Northrop Grumman spokesman Bill Glenn did not immediately return phone calls seeking comment.

The strike was sanctioned by both the 1,200-member IBEW and the Pascagoula Metal Trades Council. The council represents 11 unions and 6,200 workers.

Employees at Northrop Grumman plants in Gulfport, New Orleans and Tallulah, La., approved their new labor agreements, Glenn said.

In a statement released Thursday by National Medal Trades Department, President Ron Ault said the strike is the result of the stresses of post-storm life.

“Our members at Ingalls are frustrated and angry. Ever since the Gulf Coast storms two years ago their quality of life has taken a nosedive. Housing is expensive and hard to find. Paying for everyday commodities and services like gasoline and even groceries takes a much bigger bite out of their home pay than two years ago.

“What we are seeing here is something like post-traumatic stress in combat troops. They are fed up with what they see as abandonment and neglect of this region.

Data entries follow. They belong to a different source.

/-- The shuttle sender: INIT, LINK and NAK, replay, new frames within credit, and raw words that move on (type
order: log 20). [12_shuttle_and_row_links.md] -/
def Obligations.ShuttleFramesSent : Prop :=
  ∀ (s : State), let x := s.sh
  shuttleUp s = true →
  (x.aligned = true → x.up = false → Yields .shuttleInitTimer s fun u => ∃ ctl : Byte, ctl.getLsbD 0 = false ∧
    ctl.getLsbD 1 = x.fresh ∧ ctl.getLsbD 2 = x.seen ∧ ctl >>> 3 = 0 ∧ u.out = .shuttle (frameBytes s 5 0 0 ctl []) :: s.out ∧
    u = { s with out := u.out, sh := u.sh } ∧ u.sh.held = x.held ∧ u.sh.exp = x.exp) ∧
  (x.up = true →
    let link := fun (u : State) => u.out = .shuttle (frameBytes s 4 0 0 (if x.oweNak then 1 else 0) []) :: s.out ∧
      u = { s with out := u.out, sh := { x with owed := false, oweNak := false, credit := grantedCredit s, counts := u.sh.counts } }
    (linkOwed s = true → Yields .shuttleLinkFrameDue s link) ∧
    (x.held ≠ [] →
      (x.again ≠ 0 → exec .shuttleReplayTimeout s = .next s) ∧
      (x.again = 0 → x.resends < 16 → Yields .shuttleReplayTimeout s fun u =>
        u = { s with sh := { x with again := x.held.length, counts := u.sh.counts } } ∧
        mget 0 u.sh.counts 5 = satAdd (mget 0 x.counts 5) 1) ∧
      (x.again = 0 → 16 ≤ x.resends → Yields .shuttleReplayTimeout s fun u => u.sh.up = false ∧ u.sh.aligned = false ∧
        u.sh.held = x.held ∧ u.sh.tx = x.tx ∧ u.sh.raw = x.raw)) ∧
    (x.oweNak = true → Yields .shuttleFrameSend s link) ∧
    (x.oweNak = false →
      (∀ f, x.again ≠ 0 → x.held[x.held.length - x.again]? = some f →
        (x.uncounted < x.again → Yields .shuttleFrameSend s fun u =>
          u.out = .shuttle (frameBytes s f.ftype f.count f.seq 0 f.payload) :: s.out ∧ u.sh.held = x.held ∧
          u.sh.again = x.again - 1 ∧ u.sh.next = x.next ∧ u.sh.sent = x.sent ∧
          u.sh.resends = (if x.again = x.held.length then x.resends + 1 else x.resends) ∧
          u = { s with out := u.out, sh := u.sh }) ∧
        (x.again ≤ x.uncounted → unitsAdmitted x < frameUnits f.ftype f.count → exec .shuttleFrameSend s = .next s)) ∧
      (x.again = 0 → 8 ≤ x.held.length → exec .shuttleFrameSend s = .next s) ∧
      (x.again = 0 → x.held.length < 8 → x.turn = 0 → x.tx ≠ [] → unitsAdmitted x ≠ 0 →
        let n := min (min 4 (unitsAdmitted x)) x.tx.length
        let bs := (x.tx.take n).flatMap tokenBytes
        Yields .shuttleFrameSend s fun u => u.out = .shuttle (frameBytes s 1 (BitVec.ofNat 8 n) x.next 0 bs) :: s.out ∧
          u.sh.held = x.held ++ [⟨1, BitVec.ofNat 8 n, x.next, bs⟩] ∧ u.sh.next = x.next + 1 ∧ u.sh.tx = x.tx.drop n ∧
          u.sh.sent = x.sent + BitVec.ofNat 16 n ∧ u = { s with out := u.out, sh := u.sh }) ∧
      (x.again = 0 → x.held.length < 8 → x.turn = 1 → s.streams.shPut ≠ [] → unitsAdmitted x ≠ 0 →
        let n := min (min 8 (unitsAdmitted x)) s.streams.shPut.length
        let bs := (s.streams.shPut.take n).flatMap fun w => leBytes 8 w.toNat
        Yields .shuttleFrameSend s fun u => u.out = .shuttle (frameBytes s 2 (BitVec.ofNat 8 n) x.next 0 bs) :: s.out ∧
          u.sh.held = x.held ++ [⟨2, BitVec.ofNat 8 n, x.next, bs⟩] ∧ u.sh.next = x.next + 1 ∧ u.sh.tx = x.tx ∧
          u.sh.sent = x.sent + BitVec.ofNat 16 n ∧ u.streams = { s.streams with shPut := s.streams.shPut.drop n } ∧
          u = { s with out := u.out, sh := u.sh, streams := u.streams }))) ∧
  (∀ w r, x.raw = w :: r →
    (s.streams.shTake.length < 128 → exec .shuttleRawMove s = .next { s with
      sh := { x with raw := r, u := x.u + 1 }, streams := { s.streams with shTake := s.streams.shTake ++ [w] } }) ∧
    (128 ≤ s.streams.shTake.length → exec .shuttleRawMove s = .next s))

/-- The row receiver: TOKENS, ANSWER, UNDELIVERABLE, SINK, LINK, HELLO, raw, bad and forwarded frames.
[12_shuttle_and_row_links.md, 17_faults_and_unpredictable.md] -/
def Obligations.RowFramesReceived : Prop :=
  ∀ (s : State) (p : RowId) (bs : List Byte), let P := rowAt s p
  let count := fun (u : State) (i n : Nat) => mget 0 (rowAt u p).counts i = satAdd (mget 0 P.counts i) n
  let quiet := fun (u : State) => SameBytes s.mem u.mem ∧ u.cells = s.cells ∧ u.out = s.out ∧ u.host = s.host ∧ u.sh = s.sh
  let heard := fun (u : State) => quiet u ∧ count u 0 1 ∧ (rowAt u p).nLcredit = half bs 22 ∧
    (rowAt u p).nFcredit = half bs 24 ∧ (rowAt u p).lr = half bs 26 ∧ (rowAt u p).fr = half bs 28
  let alone := fun (u : State) => heard u ∧ rowAt u (otherRow p) = rowAt s (otherRow p)
  let O := rowAt s (otherRow p)
  rowUp s p = true → P.phyUp = true →
  (∀ c ∈ ([.rowAnswerFrame p bs, .rowUndeliverableFrame p bs, .rowSinkFrame p bs, .rowLinkFrame p bs, .rowHelloFrame p bs,
    .rowRawFrame p bs, .rowForwardFrame p bs true] : List Instr), exec c s = exec (.rowTokensFrame p bs) s) ∧
  (formatGood bs = true → reservedSet bs = true → Unpredictable (.rowTokensFrame p bs) s 23) ∧
  (formatGood bs = true → reservedSet bs = false →
    (forThisNode s bs = true → rfType bs = 1 ∨ rfType bs = 2 ∨ rfType bs = 3 →
      (fitsLocal s p bs = false → exec (.rowTokensFrame p bs) s = .fault (.unpredictable 485 (wreck (hopTaken s p bs)))) ∧
      (fitsLocal s p bs = true →
        (rfType bs = 1 → (∀ t ∈ rfTokens bs, kindOf t.flags ≠ 1) →
          Yields (.rowTokensFrame p bs) s fun u => alone u ∧ (u.time = { s.time with held := u.time.held } ∧
            u.time.held = s.time.held ++ (rfTokens bs).map fun t =>
              ⟨s.time.beat, 7, (isB p).toNat, false, .row (isB p) (rfSrc bs) t ((rfFlags bs).extractLsb' 4 3)⟩) ∧
            (rfTokens bs).length = rfLen bs / 20 ∧ u.streams = s.streams) ∧
        (rfType bs = 1 → (∃ t ∈ rfTokens bs, kindOf t.flags = 1) →
          exec (.rowTokensFrame p bs) s = .fault (.unpredictable 122 (wreck (hopTaken s p bs)))) ∧
        (rfType bs = 2 ∨ rfType bs = 3 → s.pwr.steady = false → Yields (.rowAnswerFrame p bs) s fun u => alone u ∧
          (rowAt u p).kept = P.kept ++ [answerWords s bs] ∧ u.time = s.time ∧ u.streams = s.streams ∧ u.weave = s.weave) ∧
        (rfType bs = 2 → s.pwr.steady = true → P.answers = [] →
          Yields (.rowAnswerFrame p bs) s fun u => alone u ∧ u.time = s.time ∧
            (rawFits s p (rawWords s 2 bs).length = true → (rowAt u p).answers = [] ∧
              rawTake u p = rawTake s p ++ rawWords s 2 bs) ∧
            (rawFits s p (rawWords s 2 bs).length = false → (rowAt u p).answers.length = 1 ∧ u.streams = s.streams)) ∧
        (rfType bs = 3 → s.pwr.steady = true → Yields (.rowUndeliverableFrame p bs) s fun u => alone u ∧
          count u 7 (if s.stw.started then (rfTokens bs).length else 0) ∧
          u.time = s.time ∧ u.streams = s.streams ∧ (s.stw.started = false → u.weave = s.weave ∧ u.stw = s.stw) ∧
          (s.stw.started = true → tagInLimit s (defaultHandler s) = true →
            u.stw.nodeSerial = s.stw.nodeSerial + BitVec.ofNat 16 (rfTokens bs).length)))) ∧
    (rfType bs = 4 → Yields (.rowSinkFrame p bs) s fun u => alone u ∧ u.time = s.time ∧
      (rawFits s p (rawWords s 1 bs).length = true → rawTake u p = rawTake s p ++ rawWords s 1 bs) ∧
      (rawFits s p (rawWords s 1 bs).length = false → u.streams = s.streams ∧ count u 4 1)) ∧
    (rfType bs = 5 → Yields (.rowLinkFrame p bs) s fun u => heard u ∧ u = setRow s p (rowAt u p) ∧
      (rowAt u p).own = P.own ∧ (rowAt u p).fwd = P.fwd ∧ (rowAt u p).usable = P.usable) ∧
    (rfType bs = 6 → Yields (.rowHelloFrame p bs) s fun u => heard u ∧ u = setRow s p (rowAt u p) ∧
      (rowAt u p).heard = true ∧ (rowAt u p).neighbor = some (rfSrc bs) ∧ (rowAt u p).own = P.own ∧
      (rowAt u p).usable = (P.usable || (rfFlags bs).getLsbD 1) ∧
      ((rfFlags bs).getLsbD 1 = true → (rowAt u p).everUp = true ∧ (rowAt u p).grace = false)) ∧
    (forThisNode s bs = false → rfType bs = 1 ∨ rfType bs = 2 ∨ rfType bs = 3 →
      (rowOn s.straps (otherRow p) = false → Yields (.rowForwardFrame p bs true) s fun u => alone u ∧ count u 3 1 ∧
        u.time = s.time) ∧
      (rowOn s.straps (otherRow p) = true → fitsForward s p bs = true → O.graceOver = false ∨ O.usable = true →
        Yields (.rowForwardFrame p bs true) s fun u => heard u ∧ (rowAt u (otherRow p)).fwd = O.fwd ++ [bs] ∧
          (rowAt u (otherRow p)).own = O.own ∧ u.time = s.time) ∧
      (rowOn s.straps (otherRow p) = true → fitsForward s p bs = false →
        exec (.rowForwardFrame p bs true) s = .fault (.unpredictable 485 (wreck (hopTaken s p bs)))))) ∧
  (sizeGood bs = true → isTokenFrame bs = false → Yields (.rowRawFrame p bs) s fun u => quiet u ∧ count u 0 1 ∧
    u.time = s.time ∧ (rowAt u p).nLcredit = P.nLcredit ∧
    (rawFits s p (rawWords s 0 bs).length = true → rawTake u p = rawTake s p ++ rawWords s 0 bs) ∧
    (rawFits s p (rawWords s 0 bs).length = false → u.streams = s.streams ∧ count u 4 1)) ∧
  (exec (.rowForwardFrame p bs false) s = exec (.rowBadFrame p bs) s) ∧
  (Yields (.rowBadFrame p bs) s fun u => count u 1 1 ∧ rowAt u p = { P with counts := (rowAt u p).counts } ∧
    (rowAt u (otherRow p)).fwd = O.fwd ∧ (rowAt u (otherRow p)).own = O.own ∧ u.time = s.time ∧ u.mem = s.mem ∧
    u.weave = s.weave ∧ (forThisNode s bs = true ∨ isTokenFrame bs = false →
      u = { setRow s p (rowAt u p) with freeCounter := s.freeCounter + 1 }))
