/-- A port that accepts what it can changes the weave, error marks and counts, and the free values drawn. -/
theorem drain_enters (s : State) (t : TileId) (extra : Bool) : Enters s (drain s t extra) := by
  unfold drain
  split
  · exact drainPort_enters ..
  · exact Enters.refl s

/-- So does a block that offers a flit. -/
theorem produce_enters (s : State) (t : TileId) (extra : Bool) (o : Offer) : Enters s (produce s t extra o) :=
  Enters.trans (b := { s with weave := setOffers s.weave (offerKey t extra) (offersAt s.weave (offerKey t extra) ++ [o]) })
    ⟨rfl, rfl⟩ (drain_enters _ t extra)

/-- So does one that offers several. -/
theorem produceAll_enters (t : TileId) (extra : Bool) (os : List Offer) (s : State) :
    Enters s (produceAll s t extra os) := by
  induction os generalizing s with
  | nil => exact Enters.refl s
  | cons o r ih => exact (produce_enters s t extra o).trans (ih _)

theorem Enters.pending {s t : State} (h : Enters s t) : t.pending = s.pending := by rw [h.shape]
theorem Enters.out {s t : State} (h : Enters s t) : t.out = s.out := by rw [h.shape]
theorem Enters.straps {s t : State} (h : Enters s t) : t.straps = s.straps := by rw [h.shape]
theorem Enters.pwr {s t : State} (h : Enters s t) : t.pwr = s.pwr := by rw [h.shape]
theorem Enters.time {s t : State} (h : Enters s t) : t.time = s.time := by rw [h.shape]
theorem Enters.cells {s t : State} (h : Enters s t) : t.cells = s.cells := by rw [h.shape]
theorem Enters.locks {s t : State} (h : Enters s t) : t.locks = s.locks := by rw [h.shape]
theorem Enters.stw {s t : State} (h : Enters s t) : t.stw = s.stw := by rw [h.shape]
theorem Enters.keys {s t : State} (h : Enters s t) : t.keys = s.keys := by rw [h.shape]
theorem Enters.tab {s t : State} (h : Enters s t) : t.tab = s.tab := by rw [h.shape]
theorem Enters.streams {s t : State} (h : Enters s t) : t.streams = s.streams := by rw [h.shape]
theorem Enters.host {s t : State} (h : Enters s t) : t.host = s.host := by rw [h.shape]
theorem Enters.sh {s t : State} (h : Enters s t) : t.sh = s.sh := by rw [h.shape]
theorem Enters.rowA {s t : State} (h : Enters s t) : t.rowA = s.rowA := by rw [h.shape]
theorem Enters.rowB {s t : State} (h : Enters s t) : t.rowB = s.rowB := by rw [h.shape]
theorem Enters.sel {s t : State} (h : Enters s t) : t.sel = s.sel := by rw [h.shape]
theorem Enters.fd {s t : State} (h : Enters s t) : t.fd = s.fd := by rw [h.shape]
theorem Enters.jtag {s t : State} (h : Enters s t) : t.jtag = s.jtag := by rw [h.shape]

/-! ## produce -/

@[simp] theorem produce_pending (s : State) (t : TileId) (extra : Bool) (o : Offer) : (produce s t extra o).pending = s.pending := (produce_enters s t extra o).pending
@[simp] theorem produce_out (s : State) (t : TileId) (extra : Bool) (o : Offer) : (produce s t extra o).out = s.out := (produce_enters s t extra o).out
@[simp] theorem produce_straps (s : State) (t : TileId) (extra : Bool) (o : Offer) : (produce s t extra o).straps = s.straps := (produce_enters s t extra o).straps
@[simp] theorem produce_pwr (s : State) (t : TileId) (extra : Bool) (o : Offer) : (produce s t extra o).pwr = s.pwr := (produce_enters s t extra o).pwr
@[simp] theorem produce_time (s : State) (t : TileId) (extra : Bool) (o : Offer) : (produce s t extra o).time = s.time := (produce_enters s t extra o).time
@[simp] theorem produce_cells (s : State) (t : TileId) (extra : Bool) (o : Offer) : (produce s t extra o).cells = s.cells := (produce_enters s t extra o).cells
@[simp] theorem produce_locks (s : State) (t : TileId) (extra : Bool) (o : Offer) : (produce s t extra o).locks = s.locks := (produce_enters s t extra o).locks
@[simp] theorem produce_stw (s : State) (t : TileId) (extra : Bool) (o : Offer) : (produce s t extra o).stw = s.stw := (produce_enters s t extra o).stw
@[simp] theorem produce_keys (s : State) (t : TileId) (extra : Bool) (o : Offer) : (produce s t extra o).keys = s.keys := (produce_enters s t extra o).keys
@[simp] theorem produce_tab (s : State) (t : TileId) (extra : Bool) (o : Offer) : (produce s t extra o).tab = s.tab := (produce_enters s t extra o).tab
@[simp] theorem produce_streams (s : State) (t : TileId) (extra : Bool) (o : Offer) : (produce s t extra o).streams = s.streams := (produce_enters s t extra o).streams
@[simp] theorem produce_host (s : State) (t : TileId) (extra : Bool) (o : Offer) : (produce s t extra o).host = s.host := (produce_enters s t extra o).host
@[simp] theorem produce_sh (s : State) (t : TileId) (extra : Bool) (o : Offer) : (produce s t extra o).sh = s.sh := (produce_enters s t extra o).sh
@[simp] theorem produce_rowA (s : State) (t : TileId) (extra : Bool) (o : Offer) : (produce s t extra o).rowA = s.rowA := (produce_enters s t extra o).rowA
@[simp] theorem produce_rowB (s : State) (t : TileId) (extra : Bool) (o : Offer) : (produce s t extra o).rowB = s.rowB := (produce_enters s t extra o).rowB
@[simp] theorem produce_sel (s : State) (t : TileId) (extra : Bool) (o : Offer) : (produce s t extra o).sel = s.sel := (produce_enters s t extra o).sel
@[simp] theorem produce_fd (s : State) (t : TileId) (extra : Bool) (o : Offer) : (produce s t extra o).fd = s.fd := (produce_enters s t extra o).fd
@[simp] theorem produce_jtag (s : State) (t : TileId) (extra : Bool) (o : Offer) : (produce s t extra o).jtag = s.jtag := (produce_enters s t extra o).jtag

/-! ## produceAll -/

@[simp] theorem produceAll_pending (s : State) (t : TileId) (extra : Bool) (os : List Offer) : (produceAll s t extra os).pending = s.pending := (produceAll_enters t extra os s).pending
@[simp] theorem produceAll_out (s : State) (t : TileId) (extra : Bool) (os : List Offer) : (produceAll s t extra os).out = s.out := (produceAll_enters t extra os s).out
@[simp] theorem produceAll_straps (s : State) (t : TileId) (extra : Bool) (os : List Offer) : (produceAll s t extra os).straps = s.straps := (produceAll_enters t extra os s).straps
@[simp] theorem produceAll_pwr (s : State) (t : TileId) (extra : Bool) (os : List Offer) : (produceAll s t extra os).pwr = s.pwr := (produceAll_enters t extra os s).pwr
@[simp] theorem produceAll_time (s : State) (t : TileId) (extra : Bool) (os : List Offer) : (produceAll s t extra os).time = s.time := (produceAll_enters t extra os s).time
@[simp] theorem produceAll_cells (s : State) (t : TileId) (extra : Bool) (os : List Offer) : (produceAll s t extra os).cells = s.cells := (produceAll_enters t extra os s).cells
@[simp] theorem produceAll_locks (s : State) (t : TileId) (extra : Bool) (os : List Offer) : (produceAll s t extra os).locks = s.locks := (produceAll_enters t extra os s).locks
@[simp] theorem produceAll_stw (s : State) (t : TileId) (extra : Bool) (os : List Offer) : (produceAll s t extra os).stw = s.stw := (produceAll_enters t extra os s).stw
@[simp] theorem produceAll_keys (s : State) (t : TileId) (extra : Bool) (os : List Offer) : (produceAll s t extra os).keys = s.keys := (produceAll_enters t extra os s).keys
@[simp] theorem produceAll_tab (s : State) (t : TileId) (extra : Bool) (os : List Offer) : (produceAll s t extra os).tab = s.tab := (produceAll_enters t extra os s).tab
@[simp] theorem produceAll_streams (s : State) (t : TileId) (extra : Bool) (os : List Offer) : (produceAll s t extra os).streams = s.streams := (produceAll_enters t extra os s).streams
@[simp] theorem produceAll_host (s : State) (t : TileId) (extra : Bool) (os : List Offer) : (produceAll s t extra os).host = s.host := (produceAll_enters t extra os s).host
@[simp] theorem produceAll_sh (s : State) (t : TileId) (extra : Bool) (os : List Offer) : (produceAll s t extra os).sh = s.sh := (produceAll_enters t extra os s).sh
@[simp] theorem produceAll_rowA (s : State) (t : TileId) (extra : Bool) (os : List Offer) : (produceAll s t extra os).rowA = s.rowA := (produceAll_enters t extra os s).rowA
@[simp] theorem produceAll_rowB (s : State) (t : TileId) (extra : Bool) (os : List Offer) : (produceAll s t extra os).rowB = s.rowB := (produceAll_enters t extra os s).rowB
@[simp] theorem produceAll_sel (s : State) (t : TileId) (extra : Bool) (os : List Offer) : (produceAll s t extra os).sel = s.sel := (produceAll_enters t extra os s).sel
@[simp] theorem produceAll_fd (s : State) (t : TileId) (extra : Bool) (os : List Offer) : (produceAll s t extra os).fd = s.fd := (produceAll_enters t extra os s).fd
@[simp] theorem produceAll_jtag (s : State) (t : TileId) (extra : Bool) (os : List Offer) : (produceAll s t extra os).jtag = s.jtag := (produceAll_enters t extra os s).jtag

Our members are the world’s best shipbuilders, living in one of the nation’s most devastated areas. Something has got to give,” Ault said in the statement.

The latest version of the contract offered by the shipyard’s management wouldn’t give workers enough of a raise to offset cost-of-living increases caused by Hurricane Katrina, IBEW members said.

The last strike inside the Ingalls yard was in 1999.